Private placement price fixed at RM1.43. Axis REIT has announced that it will be fixing the approved private placement of 125 million new units at RM1.43 per unit. This will sum up to RM178.8m, which will come in handy for the company’s future expansion plans. The issue price represents a 5.2% discount of the 5-day volume weighted average market price of RM1.51. The number of new units represents 10% of the newly enlarged number of 1,230 million units. The new units make up 11.3% of existing 1,105 million issued units.
Enhanced balance sheet to prepare for near-term projects. With the new fund, Axis REIT’s gearing could be reduced to 29.4% from 37.3% currently if all the proceeds are used to pare down debts.

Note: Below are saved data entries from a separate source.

-- ==== Sys2Proof/Machine/LinkEvents.lean ====
section
/-! DEFINITION. The events of the order link and of the resets (R177 to R181, R187, R188). -/

namespace Sys2Proof.Machine

open Sys2Proof

/-! ## Receiving (R177, R178) -/

/-- What the receiver found: a good frame joins the buffer or is answered BUSY, a bad one is answered FRAME ERROR
(R177, R178). -/
def State.takeRx (s : State) : RxEvent → State
  | .bad => s.queueReply frameErrorReply
  | .frame f =>
    if s.link.buffer.length < Config.bufferCap then s.setLink { s.link with buffer := s.link.buffer ++ [f] }
    else s.queueReply ⟨f.tag, f.kind, some .busy, []⟩

/-- One byte received on the order link (R177). -/
def State.receiveByte (s : State) (b : Byte) : State :=
  let r := rxByte s.link.rx b
  let s := s.setLink { s.link with rx := r.1 }
  match r.2 with
  | none => s
  | some e => s.takeRx e

/-- The bytes of a REQUEST_FRAME, in sequence. -/
def State.receive (s : State) (bytes : List Byte) : State := bytes.foldl State.receiveByte s

/-- A frame incomplete for more than 10 ms is discarded with a FRAME ERROR reply (R177). -/
def State.dropPartial (s : State) : State :=
  match s.link.rx with
  | none => s
  | some _ => (s.setLink { s.link with rx := none }).queueReply frameErrorReply

/-! ## Resets (R187, R188) -/

/-- The Order Table after RESTART: every slot free, the counter and REMAKE_LIMIT kept (R1, R25). -/
def OrderTable.restarted (t : OrderTable) : OrderTable := { t with recs := Vector.replicate 64 none }

/-- The Frame Scheduler after RESTART (R45, R46, R60, R64). -/
def Scheduler.restarted (c : Scheduler) : Scheduler :=
  { c with remake := [], express := [], standard := [], slice := c.standardSlice, binWait := [] }

/-- The Magazine Controller after RESTART (R28, R33, R34). -/
def Magazines.restarted (g : Magazines) : Magazines :=
  { g with magA := g.magA.map unthread, magB := g.magB.map unthread, selector := none, change := .idle }

/-- The Exposure Sequencer after RESTART; the send queue keeps a record already begun (R88, R70). -/
def Exposure.restarted (e : Exposure) : Exposure :=
  { e with calls := [], miss := 0, trailing := none, port := e.begun, rx := none }

/-- The Web Tracker after RESTART (R104). -/
def Web.restarted (w : Web) : Web := { w with queue := [], transport := .stopped, purge := none }

/-- The Cutter after RESTART (R106, R111, R112, R114, R118). The chop distance is kept, which is the model's choice (log
entry 22). -/
def Cutter.restarted (c : Cutter) : Cutter :=
  { c with mark := none, check := none, recovery := { c.recovery with kind := .none, shortDue := false } }

/-- The Sorter after RESTART (R143, R141). -/
def Sorter.restarted (t : Sorter) : Sorter :=
  { t with
    bins := t.bins.map Bin.afterReset, tray := t.tray.afterReset, needs := Vector.replicate 64 none,
    transit := [], timer := none }

/-- The Pricing Unit after RESTART (R162). -/
def Pricing.restarted (p : Pricing) : Pricing := { p with latch := Vector.replicate 3 0 }

/-- Stop Control after RESTART (R171). -/
def StopControl.restarted (c : StopControl) : StopControl :=
  { c with causes := [], ret := none, latch := false, soak := none, mute := false }

/-- The drives, the gate and the destination lines released by RESTART (R33, R72, R104, R128, R143). -/
def Lines.restarted (l : Lines) : Lines :=
  { l with
    transportDrive := false, threadA := false, threadB := false, exposeGate := false, sortDrive := false,
    destination := 0 }

/-- The Link Interface after RESTART: STARTED is its only message; the receiver and the buffer are kept (R187). -/
def Link.restarted (l : Link) (started : Notice) : Link :=
  { l with replies := [], notices := [started], lost := false, dropped := 0, sending := .nothing }

/-- Every block at its RESTART values (R187). -/
def State.restarted (s : State) : State :=
  State.annunciate
    { s with
      link := s.link.restarted (.started .restart s.nextSeq s.cutter.count)
      engine := { s.engine with state := .setup, webUnknown := true, resetCause := .restart }
      orders := s.orders.restarted
      sched := s.sched.restarted
      mags := s.mags.restarted
      expo := s.expo.restarted
      web := s.web.restarted
      cutter := s.cutter.restarted
      sorter := s.sorter.restarted
      pricing := s.pricing.restarted
      stop := s.stop.restarted
      lines := s.lines.restarted
      due := { Due.none with link := true } }

/-! ## Sending (R180, R181) -/

/-- NOTICES LOST is queued when the last notice has been sent with the flag set (R181). -/
def State.reportLost (s : State) : State :=
  if s.link.lost = true ∧ s.link.notices = [] then
    (s.setLink { s.link with lost := false, dropped := 0 }).notify (.noticesLost s.link.dropped)
  else s

/-- The transmitter is idle again and may begin the next frame (R180). -/
def State.idleLink (s : State) : State :=
  (s.setLink { s.link with sending := .nothing }).setDue { s.due with link := true }

/-- The oldest reply has been sent and leaves the list; with it an accepted RESTART takes effect (R180, R187). -/
def State.replySent (s : State) : State :=
  match s.link.replies with
  | [] => s.idleLink
  | r :: rest =>
    if r.isRestart then s.restarted else (s.setLink { s.link with replies := rest }).idleLink

/-- The oldest notice has been sent and leaves the queue (R180, R181). -/
def State.noticeSent (s : State) : State :=
  ((s.setLink { s.link with notices := s.link.notices.drop 1 }).idleLink).reportLost

/-- The transmitter has sent the last byte of its frame (R180). -/
def State.frameSent (s : State) : State :=
  match s.link.sending with
  | .nothing => s
  | .reply => s.replySent
  | .notice => s.noticeSent

/-! ## The rows -/

/-- POWER_ON: the power-on values; an asserted RESET line stays asserted (R188; log entry 18). -/
def execPowerOn (s : State) : Host.Outcome State Fault Refusal :=
  let t := s.powerOn .powerOn
  .next (t.setEngine { t.engine with resetAsserted := s.engine.resetAsserted })

/-- RESET_LINE (R188). -/
def execResetLine (s : State) : Host.Outcome State Fault Refusal := .next (s.powerOn .resetLine)

/-- RESET_LINE_ASSERTED: every output is held released, and no input is taken from now on (R188; log entry 18). -/
def execResetLineAsserted (s : State) : Host.Outcome State Fault Refusal :=
  .next ((s.setEngine { s.engine with resetAsserted := true }).setLines Lines.released)

/-- REQUEST_FRAME (R177, R178). -/
def execRequestFrame (bytes : List Byte) (s : State) : Host.Outcome State Fault Refusal :=
  .next (s.event (·.receive bytes))

/-- FRAME_TIMEOUT (R177). -/
def execFrameTimeout (s : State) : Host.Outcome State Fault Refusal := .next (s.event State.dropPartial)

/-- FRAME_SENT (R180). -/
def execFrameSent (s : State) : Host.Outcome State Fault Refusal := .next (s.event State.frameSent)

/-- MALFORMED: the oldest frame is taken and refused when it is no well-formed request (R179). -/
def execMalformed (s : State) : Host.Outcome State Fault Refusal :=
  .next
    (match s.take with
    | none => s
    | some (f, t) =>
      match parseRequest f with
      | some _ => s
      | none => t.answer f (.refused .malformed))

end Sys2Proof.Machine
end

However, we expect that a huge part of the proceeds would be used as capital for its middle and near-term plans such as the development of the aerospace manufacturing facility for Upeca, which is estimated to cost RM73.2m. It will also allow for Axis REIT to purchase more yield accretive assets going forward.
Neutral on the placement as dilution is limited to 3.4%. We expect its core EPU to decline by 3.4% to 9.33 sen from 9.66 sen previously. Although Axis REIT’s FY18 core earnings will increase by 7.5% to RM114.7m from RM106.7m mainly due to interest savings, it is offset by the increase in share base of 11.3%.
Maintain BUY with a revised TP of RM1.66 (from RM1.73) as we take into consideration of the lower EPU and DPU forecast going forward. Our valuation method is unchanged based on the Dividend Discount Model (Required rate of return: 7.3%, perpetual growth rate: 1.2%). Dividend yield is estimated at 4.9%.